Biodistribution of [11C] MeDAS in Swiss-Webster mice (%ID/organ ± SD, n=3)
| Organ | 5 min | 30 min | 60 min |
|---|---|---|---|
| Heart | 0.40 ± 0.02 | 0.33 ± 0.09 | 0.75 ± 0.22 |
| Liver | 15.86 ± 0.74 | 10.83 ± 1.11 | 7.75 ± 0.25 |
| Spleen | 0.28 ± 0.01 | 0.39 ± 0.14 | 0.90 ± 0.46 |
| lung | 0.85 ± 0.06 | 0.76 ± 0.26 | 1.20 ± 0.29 |
| Kidney | 2.69 ± 0.13 | 2.00 ± 0.23 | 1.78 ± 0.33 |
| Stomach | 1.00 ± 0.12 | 0.67 ± 0.30 | 1.21 ± 0.33 |
| intestine* | 0.42 ± 0.12 | 0.65 ± 1.06 | 1.74 ± 0.45 |
| Brain | 2.56 ± 0.04 | 1.05 ± 0.05 | 1.37 ± 0.51 |
: %ID/gram
2.4 Histochemistry
2.4.1 In vitro staining of myelin sheaths in Plp-Akt-DD and wild type mice
MeDAS exhibits a remarkably high myelin-binding affinity based on spectrophotometry and radioligand binding assays.14 In vitro tissue staining of mouse brain tissue sections showed that the MeDAS selectively stained myelinated regions. We then examined if MeDAS could differentiate the quantity of myelin present in hypermyelinated Plp-Akt-DD mice and control littermates in vitro. Plp-Akt-DD is a transgenic mouse model in which myelination in the brain is enhanced due to the over-expression of serine/threonine kinase Akt. In parallel to MeDAS staining, immunohistochemical staining for myelin-specific MBP and Black-Gold staining were also conducted on adjacent sections for comparison. MeDAS is a fluorescent compound that can be used directly for tissue staining. At 10 μM concentration, MeDAS selectively labeled myelinated regions such as the corpus callosum (Figure 2A, 2D). To confirm that staining was truly associated with binding to myelin sheaths, we compared MeDAS staining with other conventional immunohistochemical staining of the adjacent sections from each mouse brain. As shown in Figure 2, the pattern of MeDAS staining in Plp-Akt-DD mice and control littermates were identical with that of Black-Gold staining (Figure 2B, 2E) and MBP staining (Figure 2C, 2F) in adjacent sections. In addition, MeDAS staining is found to be as sensitive as antibody staining. These results suggest that MeDAS staining of the corpus callosum and striatum is dependent on the presence of myelin. The corpus callosum region visualized by MeDAS appeared to be much larger in the Plp-Akt-DD mouse brain than in the control littermate wild-type mouse brain, which was the same pattern that was observed in the Black-Gold or MBP antibody staining. Thus, MeDAS is a sensitive and specific probe for myelin.
Figure 2.
In vitro MeDAS staining (A and D) of myelin sheaths in corpus callosum in comparison with Black-Gold (B and E) and MBP staining (C and F) in adjacent sections. Arrows show myelinated corpus callosum. A-C, Plp-Akt-DD mouse brain sections stained with MeDAS, Black-Gold and MBP, respectively. D-F, Control mouse brain sections stained with MeDAS, Black-Gold and MBP, respectively. The corpus callosum region visualized by MeDAS appeared to be much larger in the Plp-Akt-DD mouse brain than in the control littermate wild-type mouse brain, which was the same pattern that was observed in the Black-Gold or MBP antibody staining.

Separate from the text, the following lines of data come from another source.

/-- The parameters of a RECORD-BIND of queue 15 and channels 0 and 1. -/
def bindBlock : List Byte := leBytes 1 15 ++ leBytes 1 0 ++ leBytes 1 0xFF ++ leBytes 1 0 ++ leBytes 2 4 ++ leBytes 2 1 ++ leBytes 4 65536 ++ leBytes 20 0 ++
  leBytes 1 3 ++ leBytes 31 0
def reader : Ctx := { host with rd := { bytes := leBytes 4 16 ++ leBytes 12 0 } }
def segment : Segment := { kind := 0, stream := 0, flags := 0, seq := 1, first := 0, last := 0, lineage := 0, len := 100, blocks := 1, streamId := 0 }
def bound : Dev := maint.setFlag F.XLAT_RECQ_STATE_BOUND true 15
def ready : Dev := bound.putRecq 15 { params := bindBlock, segs := [segment] }
def writing : Dev := bound.putRecq 15 { params := bindBlock, segs := [segment], written := true }
theorem meets_records : (withRegion 3 maint).canRun reader (rawJob (jobRecordBind reader bindBlock) bindBlock) ∧ rbAppend bindBlock = false ∧
    bound.canRun host (jobRecordUnbind host 15) ∧ (bound.recq 15).segs = [] ∧ bound.flag F.XLAT_RECQ_STATE_FAULTED 15 = false ∧ bound.segs = [] ∧
    ready.canRun host (jobRecordUnbind host 15) ∧ (ready.recq 15).segs ≠ [] ∧ ready.flag F.XLAT_RECQ_STATE_FAULTED 15 = false ∧
    (bound.setFlag F.XLAT_RECQ_STATE_FAULTED true 15).flag F.XLAT_RECQ_STATE_FAULTED 15 = true ∧ (bound.setFlag F.XLAT_RECQ_STATE_FAULTED true 15).awake ∧
    ready.phase = .run ∧ ready.recqReady 15 = true ∧ ready.recqNext 15 = true ∧ ready.recqBusy = [] ∧ ready.stalled 2 15 = false ∧
    (writing.recq 15).segs = [segment] ∧ (writing.recq 15).written = true ∧ writing.recqBusy = [15] ∧ (writing.recq 15).drain = none := by decide +kernel

/-! ### Power and clocks -/

def fencedEngine : Dev := { maint.setFlag F.PWR_DOM_FENCED true 127 with fences := [(3, 127)] }
def alarmed : Dev := { maint with power := { alarms := [(182, 0)] } }
def waking : Dev := ({ maint with tick := 40000, power := { wakes := [(127, 0)] } }).setFlag F.PWR_DOM_CHANGING true 127
def locked : Dev := maint.setF F.CLK_PLL_LOCK 0x1FFFF
def restarting : Dev := { maint with clock := { restarts := [16] } }
def qualifying : Dev := { ((maint.setFlag F.AUDIO_CTRL_AMCLK_EN true).setF F.CLK_QSTATE_STATE 1 2) with tick := ticks60s }
theorem meets_power : fencedEngine.canRun host (jobFenceClear host 3 127 none) ∧ fencedEngine.phase = .run ∧
    fencedEngine.flag F.PWR_DOM_FENCED 127 = true ∧ assoc alarmed.power.alarms 182 = some 0 ∧ alarmed.flag F.PWR_DOM_FENCED 182 = false ∧
    assoc waking.power.wakes 127 = some 0 ∧ waking.flag F.PWR_DOM_CHANGING 127 = true ∧
    2 * wakeNs (waking.domState 127) ≤ 4 * (waking.tick - 0) ∧ domUnit 127 = some (3, 127) ∧
    locked.phase = .run ∧ bit (locked.getF F.CLK_PLL_LOCK) 1 = true ∧ bit (locked.getF F.CLK_PLL_LOCK) 15 = true ∧
    restarting.clock.restarts.contains 16 = true ∧ qualifying.refEnabled 2 = true ∧ qualifying.phase = .run ∧
    qualifying.getF F.CLK_QSTATE_STATE 2 = 1 ∧ getAt 0 qualifying.clock.since 2 + ticks60s ≤ qualifying.tick ∧
    qualifying.flag F.CLK_QSTATE_QUAL_SLOW 2 = false := by decide +kernel

/-! ### Lanes, bundles and lines -/

/-- Bundle 15 in a state, with all eight lanes enabled. -/
def bundleIn (st : Nat) (d : Dev) : Dev := (d.setF F.BUNDLE_STATE_STATE st 15).putBundle 15 { d.bundle 15 with laneEn := 0xFF }

/-- A good marker of lane 127 with MCOUNT 7. -/
def markerWord (lane : Nat) : BitVec 64 :=
  let w := 0x2D3 + 2 ^ 10 * lane + 2 ^ 32 * 7
  BitVec.ofNat 64 (w + 2 ^ 48 * crcWord48 w)
def listening : Dev := (bundleIn 5 maint).setFlag F.SL_STATUS_MARKER_LOCK true 127
def noisy : Dev := listening.putLane 127 { violations := 16 }
def lostLane : Dev := (listening.setFlag F.SL_STATUS_LOST true 127).putBundle 15 { listening.bundle 15 with gap := true }
def lostLong : Dev := { (listening.setFlag F.SL_STATUS_LOST true 127) with tick := 25000000 }
def retrying (k : Nat) : Dev := { (((bundleIn 5 maint).setF F.SL_STATUS_ATTEMPTS k 127).putLane 127 { attempt := true }) with tick := ticks10ms }
theorem meets_lanes : listening.laneListens 127 = true ∧ markerGood (markerWord 127).toNat = true ∧ listening.inSlot 127 8192 = true ∧ listening.flag F.SL_STATUS_MARKER_LOCK 127 = true ∧
    bit (listening.bundle (127 / 8)).slots (127 % 8) = false ∧ listening.ctr C.SL_MARKER_ERR 127 < C.SL_MARKER_ERR.max ∧
    listening.canBeLost 127 = true ∧ listening.flag F.SL_STATUS_FENCED 127 = false ∧ listening.laneReceives 127 = true ∧
    (listening.lane 127).violations < 16 ∧ 16 ≤ (noisy.lane 127).violations ∧ noisy.laneReceives 127 = true ∧ noisy.canBeLost 127 = true ∧
    lostLane.bundleState (127 / 8) = 5 ∧ lostLane.flag F.SL_STATUS_LOST 127 = true ∧ lostLane.flag F.SL_STATUS_FENCED 127 = false ∧
    lostLane.flag F.SL_STATUS_MISWIRED 127 = false ∧ (lostLane.lane 127).attempt = false ∧ (lostLane.bundle (127 / 8)).gap = true ∧
    (lostLane.bundle (127 / 8)).gapTick = lostLane.tick ∧ lostLong.passed (lostLong.lane 127).lostTick 25000000 ∧
    (retrying 1).passed ((retrying 1).lane 127).attemptTick ticks10ms ∧ (retrying 2).passed ((retrying 2).lane 127).attemptTick ticks10ms ∧
    ((retrying 1).lane 127).attempt = true ∧ (retrying 1).getF F.SL_STATUS_ATTEMPTS 127 < 2 ∧
    ((retrying 2).lane 127).attempt = true ∧ 2 ≤ (retrying 2).getF F.SL_STATUS_ATTEMPTS 127 := by decide +kernel

def trained (st : Nat) : Dev := { bundleIn st maint with tick := 2500000 }
theorem meets_bundles : maint.canRun host (jobBundleConfigure host 15 15 0xF07F 7 0x3C80 [1]) ∧ maint.canRun host (jobBundleTrain host 15) ∧
    (trained 2).bundleState 15 = 2 ∧ (trained 2).passed ((trained 2).bundle 15).stateTick ticks10ms ∧ (trained 6).bundleState 15 = 6 ∧
    (trained 6).passed ((trained 6).bundle 15).waitTick (250000 * backoffMs ((trained 6).getF F.BUNDLE_STATE_FAILS 15)) ∧
    (((bundleIn 5 maint).setFlag F.BUNDLE_TALKBACK_EN true 15).setF F.BUNDLE_TALKBACK_TYPE 3 15).talks 15 = true ∧
    (((bundleIn 5 maint).setFlag F.BUNDLE_TALKBACK_EN true 15).setF F.BUNDLE_TALKBACK_TYPE 3 15).getF F.BUNDLE_TALKBACK_TYPE 15 ≠ 0 := by decide +kernel

/-! ### Lines -/

/-- A list of bytes with a little-endian field (offset, length, value) put into it. -/
def putBytes (l : List Byte) (f : Nat × Nat × Nat) : List Byte := l.take f.1 ++ leBytes f.2.1 f.2.2 ++ l.drop (f.1 + f.2.1)

/-- The parameters of a channel of class `cls`: 128 × 128 at 1 picture/s from bundle 15. -/
def chanBlock (n cls : Nat) : List Byte :=
  [(0, 1, n), (1, 1, cls), (4, 1, 255), (8, 1, 1), (9, 1, 15), (26, 2, 128), (28, 2, 128), (32, 4, 1), (36, 4, 1), (53, 1, 4), (59, 1, 1), (62, 1, 51),
    (64, 4, 4000000000), (68, 4, 4000000000), (72, 4, 4000000000), (76, 4, 60)].foldl putBytes (List.replicate 128 0)

/-- A device whose channel 127 has a state. -/
def chanIn (st : Nat) (c : Chan) (d : Dev) : Dev := { d.setF F.CHAN_STATE_STATE st 127 with chans := [(127, c)] }
def taking : Dev := chanIn 2 { params := chanBlock 127 0 } ((up 2).setF F.BUNDLE_STATE_STATE 5 15)
def packet : List LineWord :=
  let w := 0xA5C + 2 ^ 12 * 127
  let h := w + 2 ^ 48 * crcWord48 w
  [⟨h, false⟩, ⟨3, false⟩, ⟨9, false⟩, ⟨lineCheck 127 3 0 [h, 3, 9], false⟩]
theorem meets_packet : taking.phase = .run ∧ taking.bundleState 15 = 5 ∧ headerValid (lineHead packet) = true ∧
    taking.takesLines (bits (lineHead packet) 12 7) = true ∧ bundleIndex (taking.chan (bits (lineHead packet) 12 7)).params 15 = some 0 ∧
    taking.packetCase 15 packet = .place 3 0 false false false ∧ taking.flag F.BUNDLE_FRONT_CTRL_CONVERT_EN 15 = false ∧
    (taking.bundle 15).words0 + (taking.bundle 15).words1 + packet.length + 3 ≤ 2 * bankWords := by decide +kernel

def fifoLine : FifoLine := { channel := 127, picture := 3, line := 0, words := 4, side := [], pixels := [9] }
def lineRec : LineRec := { line := 0, bundle := 15, placed := true, damaged := false, committed := false, side := [], pixels := [9] }
def held : Pic := { index := 3, lines := [lineRec], committedFirst := some 0 }
def committing : Dev :=
  (chanIn 2 { params := chanBlock 127 0, pics := [held] } (up 2)).putBundle 15 { fifo := [fifoLine], words0 := 4 }
def complete : Pic := { index := 3, closed := true, lines := [{ lineRec with committed := true }], committedFirst := some 0 }
def old : Dev := { (chanIn 2 { params := chanBlock 127 0, pics := [{ held with firstTick := some 0 }] } (up 2)) with tick := 500000000 }
def accepting : Dev := chanIn 2 { params := chanBlock 127 0, pics := [complete] } (up 2)
theorem meets_lines : (committing.bundle 15).fifo = [fifoLine] ∧ committing.stalled 0 15 = false ∧ committing.chanState 127 ≠ 0 ∧
    (committing.chan 127).pic 3 = some held ∧ held.committedFirst ≠ none ∧
    (committing.setF F.CHAN_STATE_STATE 0 127).chanState 127 = 0 ∧ fifoLine.fragment = false ∧
    old.mode = 2 ∧ old.twoPeriods 127 3 = true ∧ (accepting.chan 127).waits 3 = false ∧
    (accepting.chan 127).pic 3 = some complete ∧ complete.accepted = false ∧ complete.cut = false ∧
    (∀ x ∈ complete.lines, x.committed = true) ∧
    (∀ q ∈ (accepting.chan 127).pics, q.index < 3 → q.accepted = true ∨ q.cut = true ∨ q.released = true) ∧
    (accepting.chan 127).stopping = none := by decide +kernel
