-- ==== Sys2Proof/Syntax.lean ====
section
/-!
DEFINITION. The commands of the block: one constructor of Instr per row of spec/opcode_table.json, in the table's order. The rows give no operands: each constructor carries what the rules let the sender of the event state (log entry 1).
-/

namespace Sys2Proof

/-! ### Operand types -/

/-- The shape and data of one register access, to BAR0 or to the DAP space (21 R568, R569, R588). -/
structure RegAccess where
  /-- the host port it arrives on -/
  port : Nat
  /-- the function accessed: 0 the PF, 1–63 a VF -/
  fn : Nat
  /-- byte offset in the function's BAR0 -/
  offset : Nat
  /-- bytes from the first to the last one addressed -/
  len : Nat
  /-- byte enables, one per byte -/
  be : List Bool
  /-- bytes written, one per byte; empty for a read -/
  data : List Byte
  /-- the access is made in the DAP space through DAP_ACCESS: port and function mean nothing (21 R588) -/
  dap : Bool
  deriving DecidableEq, Repr

/-- Where a porch entry comes from (03 R78). -/
inductive PorchSource where
  | host (port : Nat)
  | internal
  deriving DecidableEq, Repr

/-- A request that can wait in the porch (03 R78, 21 R566, 22 R591). -/
inductive PorchRequest where
  /-- a register write -/
  | write (a : RegAccess)
  /-- a register read; `hid` names the host's request -/
  | read (a : RegAccess) (hid : Nat)
  /-- a BAR2 read -/
  | bar2Read (port fn offset length hid : Nat)
  /-- a BAR2 write -/
  | bar2Write (port fn offset : Nat) (data : List (Byte × Bool)) (poisoned relaxed : Bool)
  /-- a BAR4 write -/
  | bar4Write (port fn offset requester : Nat) (data : List (Byte × Bool)) (poisoned relaxed : Bool)
  /-- a SnpInv to the knock line of a ring -/
  | snpinv (bench ring : Nat)
  /-- a request inside the hub that needs nothing but the domain on -/
  | internal
  deriving DecidableEq, Repr

/-- The findings of start-up BIST (18 R531 Table 5). -/
structure BistResult where
  /-- the PD8 fabric or the ledger controller failed -/
  fabric : Bool
  /-- failed whittlers -/
  whittlers : List Nat
  /-- failed lathes -/
  lathes : List Nat
  /-- failed ways of the translation cache -/
  ways : List Nat
  /-- a walker failed -/
  walker : Bool
  /-- the dense engine failed -/
  dense : Bool
  /-- the lattice engine failed -/
  lattice : Bool
  /-- failed spindle ports -/
  spindles : List Nat
  /-- failed Envan links -/
  envans : List Nat
  /-- host ports whose buffers failed -/
  ports : List Nat
  deriving DecidableEq, Repr
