/-- Addressed memory in canonical form: addresses strictly rising, no entry equal to what an unlisted address reads as. -/
abbrev Memory := List Host.Cell

/-! ### Messages that leave the hub

The hub's effect on the world outside it is the list of messages it sends. -/

/-- A message to a die on its spindle port (13). -/
inductive DieMsg where
  /-- a read for a lathe: lathe, slot, offset in the die's address space, bytes -/
  | read (lathe slot offset length : Nat)
  /-- a write for a lathe -/
  | write (lathe slot offset : Nat) (data : List Byte)
  /-- a masked write for a lathe: each byte with its byte enable (07 R214, R215) -/
  | writeMasked (lathe slot offset : Nat) (data : List (Byte × Bool))
  /-- a host BAR2 read (04 R98; 09 R276) -/
  | hubRead (id offset length : Nat)
  /-- a host BAR2 write, a peer write or a forwarded frame; with a number where its acknowledgement is awaited (09 R274) -/
  | hubWrite (id : Option Nat) (offset : Nat) (data : List (Byte × Bool))
  /-- a zero fill of a range (05 R137; 14 R409) -/
  | zeroFill (offset length : Nat)
  /-- a SCRUB request (18 R519) -/
  | scrub (offset length : Nat)
  /-- a DAP read of 64 bytes (20 R552) -/
  | dapRead (offset : Nat)
  /-- the placement tags and routing of a core's launch (14 R400) -/
  | loadCore (core home bench number row col flags queues : Nat)
  /-- RUN at a start time (14 R401) -/
  | start (core : Nat) (time : BitVec 64)
  /-- HOLD of a placement (14 R414) -/
  | hold (home bench number : Nat)
  /-- RELEASE(T) (14 R415) -/
  | release (home bench number : Nat) (time : BitVec 64)
  /-- the cores of a placement stop and clear (14 R409) -/
  | stopCore (core : Nat)
  /-- a core request forwarded to the die that holds its target (13 R370) -/
  | xltForward (id offset length : Nat) (write : Bool) (data : List (Byte × Bool))
  /-- the answer to a core request: REFUSED, poison, or an acknowledgement with what a read gave (13 R370, R380) -/
  | xltAnswer (id : Nat) (refused poisoned : Bool) (data : List Byte)
  deriving DecidableEq, Repr

/-- A message to another hub over Envan (16 R456 Table 2). -/
inductive EnvanMsg where
  /-- HOLD class: HOLD of a placement -/
  | hold (home bench number : Nat) (incarn : BitVec 16)
  /-- HOLD class: RELEASE(T) -/
  | release (home bench number : Nat) (incarn : BitVec 16) (time : BitVec 64)
  /-- HOLD class: a LATE SET or CLEAR report to the home hub -/
  | late (home bench number die core : Nat) (set : Bool) (incarn : BitVec 16)
  /-- CHARTER class: presence (R459) -/
  | presence (hub : Nat) (inst : BitVec 64) (eligible : Bool) (epoch : BitVec 64)
  /-- CHARTER class: a full charter -/
  | charter (c : Charter)
  /-- CHARTER class: a time statement -/
  | time (time : BitVec 64) (frac : Nat)
  /-- CHARTER class: a member's hearth time (R470) -/
  | timeReport (time : BitVec 64)
  /-- CHARTER class: a delay probe (R468) -/
  | probe
  /-- CHARTER class: a member's report after an epoch (R474) -/
  | rosterReport (homes : List (Nat × BitVec 16)) (guests : List (Nat × Nat × BitVec 16))
  /-- CHARTER class: a roster update -/
  | rosterUpdate (seq : BitVec 64) (entries : List RosterEntry)
  /-- CHARTER class: registration of a spanning bench, or its new INCARN (R479, R483) -/
  | register (bench : Nat) (incarn : BitVec 16) (classId : Nat) (rateCap : BitVec 32)
  /-- CHARTER class: a forwarded GRANT_DIE_MEM or RETURN_DIE_MEM (R482); `room`: the bytes that the bench's grants leave of its DIE_MEM_QUOTA (05 R136) -/
  | remoteGrant (bench : Nat) (incarn : BitVec 16) (classId : Nat) (rateCap : BitVec 32) (giveBack : Bool) (die offset length room : Nat)
  /-- CHARTER class: the RESULT of one -/
  | remoteGrantResult (result : BitVec 8)
  /-- CHARTER class: a sweep command (R483) -/
  | remoteSweep (bench : Nat) (incarn : BitVec 16) (release : Bool)
  /-- CHARTER class: a holder asks the home to sweep a bench with cause DIE_LOST (R481) -/
  | askSweep (bench : Nat) (incarn : BitVec 16)
  /-- XLATE_INV class: a forwarded entry with its ring count (10 R308) -/
  | xlateInv (bench : Nat) (incarn : BitVec 16) (entry : List Byte) (count : BitVec 32)
  /-- XLATE_INV class: its acknowledgement -/
  | xlateInvAck (bench : Nat) (count : BitVec 32)
  /-- BURL class: boundary rows and strip energy (15 R448) -/
  | halo (home bench ring : Nat) (incarn : BitVec 16) (strip source sweep : Nat) (first last : List Bool) (energy : Int)
  /-- BURL class: a new best boundary (15 R449) -/
  | best (bench : Nat) (incarn : BitVec 16) (ring strip sweep : Nat)
  /-- DATA class: a lathe's write to a die or a core of another sled -/
  | dataWrite (lathe slot bench : Nat) (incarn : BitVec 16) (die offset : Nat) (data : List Byte)
  /-- DATA class: the same with byte enables -/
  | dataWriteMasked (lathe slot bench : Nat) (incarn : BitVec 16) (die offset : Nat) (data : List (Byte × Bool))
  /-- DATA class: a lathe's read -/
  | dataRead (lathe slot bench : Nat) (incarn : BitVec 16) (die offset length : Nat)
  /-- DATA class: the answer to a request of another sled -/
  | dataAnswer (id : Nat) (status : MemStatus) (data : List Byte)
  /-- DATA class: a forwarded core request (13 R370) -/
  | xltForward (id home bench : Nat) (incarn : BitVec 16) (die offset length : Nat) (write : Bool) (data : List (Byte × Bool))
  /-- DATA class: a band of a spanning placement to place and load (14 R405) -/
  | band (bench : Nat) (incarn : BitVec 16) (classId : Nat) (rateCap : BitVec 32) (number row rows cols flags queues seed budget : Nat) (ranges : List (Nat × Nat × Bool))
  /-- DATA class: a band placed: its cores, each with die, core, row, column, none where it did not fit; or CODE, DETAIL and DVA of a range that cannot be pinned there (14 R400 step 4) -/
  | bandDone (home bench number : Nat) (cores : List (Nat × Nat × Nat × Nat)) (failure : Option (Nat × Nat × Nat))
  /-- DATA class: the release of a placement's band (14 R409) -/
  | bandRelease (bench number : Nat) (incarn : BitVec 16)
  /-- DATA class: where the cores of the whole placement are: hub, die, core, row, column (13 R370; 14 R401, R414) -/
  | bandMap (bench number : Nat) (incarn : BitVec 16) (cores : List (Nat × Nat × Nat × Nat × Nat))
  /-- DATA class: a strip of a lattice job (15 R447) -/
  | strip (bench : Nat) (incarn : BitVec 16) (classId : Nat) (rateCap : BitVec 32) (ring strip : Nat) (job : JobSpec) (coef : List Byte) (init : List Bool)
  /-- DATA class: a strip's best and final states (15 R449) -/
  | stripState (home bench ring strip : Nat) (incarn : BitVec 16) (best final : List Bool)
  /-- DATA class: a strip that this hub cannot admit (15 Table 7; 16 R480) -/
  | stripRefused (home bench ring strip : Nat) (incarn : BitVec 16)
  /-- DATA class: staged bytes for the scratchpad of a core on another sled (14 R400 step 7) -/
  | loadScr (home bench number row col off : Nat) (incarn : BitVec 16) (data : List Byte)
  /-- DATA class: a strip's run ends at a boundary before its schedule, and its states are due (15 R450) -/
  | stripStop (bench : Nat) (incarn : BitVec 16) (ring strip sweep : Nat)
  /-- DATA class: a strip's job is abandoned (15 R451) -/
  | stripEnd (bench : Nat) (incarn : BitVec 16) (ring strip : Nat)
  /-- DATA class: a core of a guest raised a hold cause of its bench (13 R370, R371; log entry 43) -/
  | coreCause (bench : Nat) (incarn : BitVec 16) (cause : Nat) (address : BitVec 64) (core : BitVec 32)
  deriving DecidableEq, Repr

/-- A CXL.cache message to the home agent (04 Table 8). -/
inductive CxlMsg where
  | rdShared | rdCurr | cleanEvictNoData | rspIHitSE | rspSHitSE
  deriving DecidableEq, Repr

/-- Attributes of a memory request to a host port that vary (04 R101 Table 6). No Snoop, ID-Based Ordering and a PASID prefix are never set. -/
structure TlpAttr where
  /-- Relaxed Ordering -/
  relaxed : Bool
  /-- Address type: translated (AT = 10), else untranslated (AT = 00) -/
  translated : Bool
  deriving DecidableEq, Repr

/-- Severity of an error message (04 Table 9). -/
inductive Severity where
  | correctable | nonFatal | fatal
  deriving DecidableEq, Repr

/-- A message that leaves the hub. -/
inductive Out where
  /-- a posted memory write: Requester function, attributes, bus address, data -/
  | hostWrite (port fn : Nat) (attr : TlpAttr) (addr : Nat) (data : List Byte)
  /-- the same with byte enables: each byte with its own -/
  | hostWriteMasked (port fn : Nat) (attr : TlpAttr) (addr : Nat) (data : List (Byte × Bool))
  /-- a memory read with its tag and the byte enables of its first and last dword -/
  | hostRead (port fn tag : Nat) (attr : TlpAttr) (addr length : Nat) (firstBe lastBe : BitVec 4)
  /-- an MSI-X message: address and data -/
  | msix (port fn : Nat) (addr : Nat) (data : BitVec 32)
  /-- an ATS Translation Request with its tag; `write` is the complement of NW -/
  | atsRequest (port fn tag : Nat) (pasid : Option Nat) (addr : Nat) (write : Bool)
  /-- a PRI page request: group index, PASID, page address, write -/
  | pageRequest (port fn group : Nat) (pasid : Option Nat) (addr : Nat) (write : Bool)
  /-- an ATS Invalidate Completion -/
  | invCompletion (port fn itag : Nat)
  /-- a completion of a host's request -/
  | completion (port fn hid : Nat) (status : CplStatus) (data : List Byte)
  /-- the completion of a configuration read -/
  | configData (port fn : Nat) (value : BitVec 64)
  /-- an error message of a function (04 R117) -/
  | errorMessage (port fn : Nat) (error : AerError) (severity : Severity)
  /-- Configuration Request Retry Status -/
  | retryStatus (port fn : Nat)
  /-- a CXL.cache message to the home agent -/
  | cxl (port : Nat) (msg : CxlMsg) (addr : Nat)
  /-- a message to a die -/
  | die (die : Nat) (msg : DieMsg)
  /-- a message to another hub -/
  | envan (hub : Nat) (msg : EnvanMsg)
  /-- a command to the flash: slot, operation, offset in the slot, data -/
  | flash (slotB : Bool) (op offset : Nat) (data : List Byte)
  /-- a read command on the SPI bus: opcode, x4 data, clock in kHz, address, bytes (02 R38 Table 4, R39) -/
  | spiRead (opcode : Nat) (x4 : Bool) (khz addr length : Nat)
  /-- quad enable set as the SFDP quad-enable requirement states (02 R39) -/
  | spiQuad
  /-- a read of ledger memory for the DAP -/
  | ledgerRead (addr : BitVec 64)
  /-- a dword to the SMBus master -/
  | smbus (data : BitVec 32)
  /-- a dword to the TAP: the identification code, or a register of the DAP space -/
  | tap (data : BitVec 32)
  deriving DecidableEq, Repr

/-! ### Chapter 02: straps, start sequence, image -/

/-- The grade of the part (00_scope.md R1, R2, Table 1). A property of the part: no command writes it. -/
inductive Grade where
  | ax5216
  | ax5208
  deriving DecidableEq, Repr

/-- HUB_STATUS.PHASE, Table 2 of 02_start_and_image.md. -/
inductive Phase where
  | straps | flash | bist | links | hosts | running | restarting
  deriving DecidableEq, Repr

2.4.2 Quantitative analysis
Following MeDAS staining, the hypermyelinated corpus callosum region in the Plp-Akt-DD mice brains appeared to be much larger than that in the control littermates' brains. The difference of MeDAS staining between Plp-Akt-DD and control littermates' brains was also analyzed by quantification of MeDAS fluorescent intensities on coronal tissue sections of both Plp-Akt-DD and control littermates. MeDAS fluorescent intensities on coronal tissue sections of both Plp-Akt-DD and control littermates were quantified in terms of pixel intensity value. Thus, images of MeDAS staining (from the midline to the cingulum, 8 per mouse) were acquired on a Leica DMR microscope (20 × objective). Quantification of fluorescent intensities was derived from the images depicted in Figure 3A, 3B. In the same ROI, the average fluorescent intensity in Plp-Akt-DD mice is much higher than that in control littermates. Quantitative analysis of the fluorescent intensity in the corpus callosum region shows that there was a significant increase in myelination in Plp-Akt-DD mice (126.6 ± 4.614) compared to control mice (97.88 ± 4.290) (*p<0.05, n = 4, Student's t-test). This is consistent with Black-Gold and MBP staining that has been previously reported.15,19 Comparison of tissue staining between the hypermyelinated mouse model and control littermates indicated that MeDAS is a sensitive myelin probe that provides a means to detect myelin changes in the brain. Since fluorescent MeDAS readily passes across the blood-brain barrier, it can also be used to directly stain myelinated fibers in situ following administration through tail-vein injection.
Figure 3.
Enhanced fluorescent density of MeDAS in the corpus callosum of Plp-Akt-DD mice. (A) Coronal brain sections of WT (SWR/J) and Plp-Akt-DD mice at 5 months age were stained with MeDAS, showing an enlarged corpus callosum in the Plp-Akt-DD mice. (B) Quantification of fluorescent density estimated from MeDAS staining of WT and Plp-Akt-DD corpus callosum. The area of the corpus callosum between the midline and below the apex of the cingulum was quantified. Quantitative analysis revealed a significant increase in myelin density in the corpus callosum of Plp-Akt-DD mice as compared to WT (*p<0.05, n = 4, Student's t-test).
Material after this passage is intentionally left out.